Вернувшись к своим, они доложили неутешительные новости. Оказывается, Пандус завален на нескольких уровнях и другого выхода нет.
Что теперь делать? Каждый из них задавал себе этот вопрос, но не знал на него ответа. Не сговариваясь, все они устремили свои взоры на самого главного среди них, на начальника смены Луиса Урсуа, но тот молчал, не зная, что сказать. Среди начальства Луис отличался благодушием и оптимизмом, но сейчас он выглядел опустошенным и подавленным. Его зеленые глаза нервно бегали, мужчина старался не смотреть на подчиненных. Все вокруг почувствовали, что в данный момент Луис жалеет, что его вообще назначили начальником смены и он с радостью смешался бы с массой простых горняков. Для многих, главным образом для пожилых шахтеров, это выглядело, будто Луис молча сложил полномочия начальника смены. Для старшего поколения рабочих это особенно неприятно: они верят, что сложившаяся иерархия на шахте имеет определенное значение, тем более в критической ситуации. Оказаться замурованным под землей – это сродни тому, что оказаться на корабле в шторм: капитан не должен отказываться от командования. А вместо этого, по рассказам некоторых шахтеров, через несколько часов Урсуа откололся от группы мужчин и лег в одиночестве на переднее сиденье своего пикапа.
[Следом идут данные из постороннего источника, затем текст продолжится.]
/-! setEgress changes `mach` alone. -/

@[simp] theorem setEgress_pending (e : Nat) (x : Egress) (s : State) : (setEgress e x s).pending = s.pending := rfl
@[simp] theorem setEgress_out (e : Nat) (x : Egress) (s : State) : (setEgress e x s).out = s.out := rfl
@[simp] theorem setEgress_freeCtr (e : Nat) (x : Egress) (s : State) : (setEgress e x s).freeCtr = s.freeCtr := rfl
@[simp] theorem setEgress_regs (e : Nat) (x : Egress) (s : State) : (setEgress e x s).regs = s.regs := rfl
@[simp] theorem setEgress_mem (e : Nat) (x : Egress) (s : State) : (setEgress e x s).mem = s.mem := rfl
@[simp] theorem setEgress_undef (e : Nat) (x : Egress) (s : State) : (setEgress e x s).undef = s.undef := rfl
@[simp] theorem setEgress_clk (e : Nat) (x : Egress) (s : State) : (setEgress e x s).clk = s.clk := rfl
@[simp] theorem setEgress_evc (e : Nat) (x : Egress) (s : State) : (setEgress e x s).evc = s.evc := rfl
@[simp] theorem setEgress_core (e : Nat) (x : Egress) (s : State) : (setEgress e x s).core = s.core := rfl
@[simp] theorem setEgress_pair (e : Nat) (x : Egress) (s : State) : (setEgress e x s).pair = s.pair := rfl
@[simp] theorem setEgress_epoch (e : Nat) (x : Egress) (s : State) : (setEgress e x s).epoch = s.epoch := rfl
@[simp] theorem setEgress_fault (e : Nat) (x : Egress) (s : State) : (setEgress e x s).fault = s.fault := rfl
@[simp] theorem setEgress_idn (e : Nat) (x : Egress) (s : State) : (setEgress e x s).idn = s.idn := rfl
@[simp] theorem setEgress_doors (e : Nat) (x : Egress) (s : State) : (setEgress e x s).doors = s.doors := rfl
@[simp] theorem setEgress_pool (e : Nat) (x : Egress) (s : State) : (setEgress e x s).pool = s.pool := rfl
@[simp] theorem setEgress_loft (e : Nat) (x : Egress) (s : State) : (setEgress e x s).loft = s.loft := rfl
@[simp] theorem setEgress_tmr (e : Nat) (x : Egress) (s : State) : (setEgress e x s).tmr = s.tmr := rfl
@[simp] theorem setEgress_pins (e : Nat) (x : Egress) (s : State) : (setEgress e x s).pins = s.pins := rfl
@[simp] theorem setEgress_i2c (e : Nat) (x : Egress) (s : State) : (setEgress e x s).i2c = s.i2c := rfl
@[simp] theorem setEgress_tap (e : Nat) (x : Egress) (s : State) : (setEgress e x s).tap = s.tap := rfl
@[simp] theorem setEgress_fans (e : Nat) (x : Egress) (s : State) : (setEgress e x s).fans = s.fans := rfl
@[simp] theorem setEgress_fuses (e : Nat) (x : Egress) (s : State) : (setEgress e x s).fuses = s.fuses := rfl
@[simp] theorem setEgress_nand (e : Nat) (x : Egress) (s : State) : (setEgress e x s).nand = s.nand := rfl
@[simp] theorem setEgress_vat (e : Nat) (x : Egress) (s : State) : (setEgress e x s).vat = s.vat := rfl
@[simp] theorem setEgress_stock (e : Nat) (x : Egress) (s : State) : (setEgress e x s).stock = s.stock := rfl
@[simp] theorem setEgress_ports (e : Nat) (x : Egress) (s : State) : (setEgress e x s).ports = s.ports := rfl
@[simp] theorem setEgress_keys (e : Nat) (x : Egress) (s : State) : (setEgress e x s).keys = s.keys := rfl
@[simp] theorem setEgress_faults (e : Nat) (x : Egress) (s : State) : (setEgress e x s).faults = s.faults := rfl
@[simp] theorem setEgress_panel (e : Nat) (x : Egress) (s : State) : (setEgress e x s).panel = s.panel := rfl
@[simp] theorem setEgress_audio (e : Nat) (x : Egress) (s : State) : (setEgress e x s).audio = s.audio := rfl
@[simp] theorem setEgress_stats (e : Nat) (x : Egress) (s : State) : (setEgress e x s).stats = s.stats := rfl
@[simp] theorem setEgress_latched (e : Nat) (x : Egress) (s : State) : (setEgress e x s).latched = s.latched := rfl

/-! setVault changes `keys` alone. -/

@[simp] theorem setVault_pending (n : Nat) (v : Vault) (s : State) : (setVault n v s).pending = s.pending := rfl
@[simp] theorem setVault_out (n : Nat) (v : Vault) (s : State) : (setVault n v s).out = s.out := rfl
@[simp] theorem setVault_freeCtr (n : Nat) (v : Vault) (s : State) : (setVault n v s).freeCtr = s.freeCtr := rfl
@[simp] theorem setVault_regs (n : Nat) (v : Vault) (s : State) : (setVault n v s).regs = s.regs := rfl
@[simp] theorem setVault_mem (n : Nat) (v : Vault) (s : State) : (setVault n v s).mem = s.mem := rfl
@[simp] theorem setVault_undef (n : Nat) (v : Vault) (s : State) : (setVault n v s).undef = s.undef := rfl
@[simp] theorem setVault_clk (n : Nat) (v : Vault) (s : State) : (setVault n v s).clk = s.clk := rfl
@[simp] theorem setVault_evc (n : Nat) (v : Vault) (s : State) : (setVault n v s).evc = s.evc := rfl
@[simp] theorem setVault_core (n : Nat) (v : Vault) (s : State) : (setVault n v s).core = s.core := rfl
@[simp] theorem setVault_pair (n : Nat) (v : Vault) (s : State) : (setVault n v s).pair = s.pair := rfl
@[simp] theorem setVault_epoch (n : Nat) (v : Vault) (s : State) : (setVault n v s).epoch = s.epoch := rfl
@[simp] theorem setVault_fault (n : Nat) (v : Vault) (s : State) : (setVault n v s).fault = s.fault := rfl
@[simp] theorem setVault_idn (n : Nat) (v : Vault) (s : State) : (setVault n v s).idn = s.idn := rfl
@[simp] theorem setVault_doors (n : Nat) (v : Vault) (s : State) : (setVault n v s).doors = s.doors := rfl
@[simp] theorem setVault_pool (n : Nat) (v : Vault) (s : State) : (setVault n v s).pool = s.pool := rfl
@[simp] theorem setVault_loft (n : Nat) (v : Vault) (s : State) : (setVault n v s).loft = s.loft := rfl
@[simp] theorem setVault_tmr (n : Nat) (v : Vault) (s : State) : (setVault n v s).tmr = s.tmr := rfl
@[simp] theorem setVault_pins (n : Nat) (v : Vault) (s : State) : (setVault n v s).pins = s.pins := rfl
@[simp] theorem setVault_i2c (n : Nat) (v : Vault) (s : State) : (setVault n v s).i2c = s.i2c := rfl
@[simp] theorem setVault_tap (n : Nat) (v : Vault) (s : State) : (setVault n v s).tap = s.tap := rfl
@[simp] theorem setVault_fans (n : Nat) (v : Vault) (s : State) : (setVault n v s).fans = s.fans := rfl
@[simp] theorem setVault_fuses (n : Nat) (v : Vault) (s : State) : (setVault n v s).fuses = s.fuses := rfl
@[simp] theorem setVault_nand (n : Nat) (v : Vault) (s : State) : (setVault n v s).nand = s.nand := rfl
@[simp] theorem setVault_vat (n : Nat) (v : Vault) (s : State) : (setVault n v s).vat = s.vat := rfl
@[simp] theorem setVault_stock (n : Nat) (v : Vault) (s : State) : (setVault n v s).stock = s.stock := rfl
@[simp] theorem setVault_ports (n : Nat) (v : Vault) (s : State) : (setVault n v s).ports = s.ports := rfl
@[simp] theorem setVault_mach (n : Nat) (v : Vault) (s : State) : (setVault n v s).mach = s.mach := rfl
@[simp] theorem setVault_faults (n : Nat) (v : Vault) (s : State) : (setVault n v s).faults = s.faults := rfl
@[simp] theorem setVault_panel (n : Nat) (v : Vault) (s : State) : (setVault n v s).panel = s.panel := rfl
@[simp] theorem setVault_audio (n : Nat) (v : Vault) (s : State) : (setVault n v s).audio = s.audio := rfl
@[simp] theorem setVault_stats (n : Nat) (v : Vault) (s : State) : (setVault n v s).stats = s.stats := rfl
@[simp] theorem setVault_latched (n : Nat) (v : Vault) (s : State) : (setVault n v s).latched = s.latched := rfl

/-! setUnit changes `keys` alone. -/

@[simp] theorem setUnit_pending (u : Nat) (l : List (Nat × Nat)) (s : State) : (setUnit u l s).pending = s.pending := rfl
@[simp] theorem setUnit_out (u : Nat) (l : List (Nat × Nat)) (s : State) : (setUnit u l s).out = s.out := rfl
@[simp] theorem setUnit_freeCtr (u : Nat) (l : List (Nat × Nat)) (s : State) : (setUnit u l s).freeCtr = s.freeCtr := rfl
@[simp] theorem setUnit_regs (u : Nat) (l : List (Nat × Nat)) (s : State) : (setUnit u l s).regs = s.regs := rfl
@[simp] theorem setUnit_mem (u : Nat) (l : List (Nat × Nat)) (s : State) : (setUnit u l s).mem = s.mem := rfl
@[simp] theorem setUnit_undef (u : Nat) (l : List (Nat × Nat)) (s : State) : (setUnit u l s).undef = s.undef := rfl
@[simp] theorem setUnit_clk (u : Nat) (l : List (Nat × Nat)) (s : State) : (setUnit u l s).clk = s.clk := rfl
@[simp] theorem setUnit_evc (u : Nat) (l : List (Nat × Nat)) (s : State) : (setUnit u l s).evc = s.evc := rfl
@[simp] theorem setUnit_core (u : Nat) (l : List (Nat × Nat)) (s : State) : (setUnit u l s).core = s.core := rfl
@[simp] theorem setUnit_pair (u : Nat) (l : List (Nat × Nat)) (s : State) : (setUnit u l s).pair = s.pair := rfl
@[simp] theorem setUnit_epoch (u : Nat) (l : List (Nat × Nat)) (s : State) : (setUnit u l s).epoch = s.epoch := rfl
@[simp] theorem setUnit_fault (u : Nat) (l : List (Nat × Nat)) (s : State) : (setUnit u l s).fault = s.fault := rfl
@[simp] theorem setUnit_idn (u : Nat) (l : List (Nat × Nat)) (s : State) : (setUnit u l s).idn = s.idn := rfl
@[simp] theorem setUnit_doors (u : Nat) (l : List (Nat × Nat)) (s : State) : (setUnit u l s).doors = s.doors := rfl
@[simp] theorem setUnit_pool (u : Nat) (l : List (Nat × Nat)) (s : State) : (setUnit u l s).pool = s.pool := rfl
@[simp] theorem setUnit_loft (u : Nat) (l : List (Nat × Nat)) (s : State) : (setUnit u l s).loft = s.loft := rfl
@[simp] theorem setUnit_tmr (u : Nat) (l : List (Nat × Nat)) (s : State) : (setUnit u l s).tmr = s.tmr := rfl
@[simp] theorem setUnit_pins (u : Nat) (l : List (Nat × Nat)) (s : State) : (setUnit u l s).pins = s.pins := rfl
@[simp] theorem setUnit_i2c (u : Nat) (l : List (Nat × Nat)) (s : State) : (setUnit u l s).i2c = s.i2c := rfl
@[simp] theorem setUnit_tap (u : Nat) (l : List (Nat × Nat)) (s : State) : (setUnit u l s).tap = s.tap := rfl
@[simp] theorem setUnit_fans (u : Nat) (l : List (Nat × Nat)) (s : State) : (setUnit u l s).fans = s.fans := rfl
@[simp] theorem setUnit_fuses (u : Nat) (l : List (Nat × Nat)) (s : State) : (setUnit u l s).fuses = s.fuses := rfl
@[simp] theorem setUnit_nand (u : Nat) (l : List (Nat × Nat)) (s : State) : (setUnit u l s).nand = s.nand := rfl
@[simp] theorem setUnit_vat (u : Nat) (l : List (Nat × Nat)) (s : State) : (setUnit u l s).vat = s.vat := rfl
@[simp] theorem setUnit_stock (u : Nat) (l : List (Nat × Nat)) (s : State) : (setUnit u l s).stock = s.stock := rfl
@[simp] theorem setUnit_ports (u : Nat) (l : List (Nat × Nat)) (s : State) : (setUnit u l s).ports = s.ports := rfl
@[simp] theorem setUnit_mach (u : Nat) (l : List (Nat × Nat)) (s : State) : (setUnit u l s).mach = s.mach := rfl
@[simp] theorem setUnit_faults (u : Nat) (l : List (Nat × Nat)) (s : State) : (setUnit u l s).faults = s.faults := rfl
@[simp] theorem setUnit_panel (u : Nat) (l : List (Nat × Nat)) (s : State) : (setUnit u l s).panel = s.panel := rfl
@[simp] theorem setUnit_audio (u : Nat) (l : List (Nat × Nat)) (s : State) : (setUnit u l s).audio = s.audio := rfl
@[simp] theorem setUnit_stats (u : Nat) (l : List (Nat × Nat)) (s : State) : (setUnit u l s).stats = s.stats := rfl
@[simp] theorem setUnit_latched (u : Nat) (l : List (Nat × Nat)) (s : State) : (setUnit u l s).latched = s.latched := rfl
Сам Урсуа объяснял такое поведение следующим образом. Он по профессии инженер-геодезист и держит в голове карту, и эта карта говорит ему, что все пропало. «Моя проблема состояла в том, что, будучи jefe de turno, я как никто другой понимал, что нам крышка. Мы с Флоренсио оба понимали это, но не знали, как об этом сказать остальным. Когда у тебя полностью связаны руки и ты ничего не можешь предпринять, в голову лезут разные мысли». Мысли о том, что были похожие случаи, когда люди, работавшие в забое, оказывались замурованными заживо и в конце концов умирали от голода и с малой надеждой, что их тела когда-нибудь отыщут. Хуже того: жестокая чилийская реальность такова, что уже после шести-семи дней спасательных работ тебя просто прекращают искать. Урсуа все это знал, но не мог поведать эту тяжелую правду остальным, чтобы не сеять панику. Любой ценой сохранять спокойствие – это самый важный урок, усвоенный им из недавно пройденного курса по правилам поведения при чрезвычайных происшествиях. Им оставалось лишь одно – сохранять спокойствие и ждать. Да, их будут пытаться спасти, и скорее всего путем бурения сверху. При сложившихся обстоятельствах это их единственный шанс на спасение. Но пока это не произошло, он как начальник смены должен вдохновить людей на долгое ожидание. Вопрос только как? Все эти мысли крутились в голове у Луиса Урсуа. Мысленно прикинув, сколько потребуется усилий для проведения спасательных работ, он понял, что случаев подобного масштаба не было за всю историю горнодобывающей промышленности. Он бы рад сказать что-то ободряющее своей команде, но был не в силах по той простой причине, что ему очень не хотелось им врать. Вместо этого он предпочел молчать. Его задача, как начальника смены, состояла в том, чтобы обеспечить спасение людей, и при нынешних обстоятельствах ему оставалось лишь одно – удерживать всех от откровенно безрассудных поступков: как, например, попыток пролезть через коридоры с рыхлой, постоянно осыпающейся породой. Лучшее, что они могли сейчас сделать, – это просто ждать. «Просто сохраняй спокойствие», – говорил он сам себе, изо всех сил стараясь не показывать свое отчаяние подчиненным.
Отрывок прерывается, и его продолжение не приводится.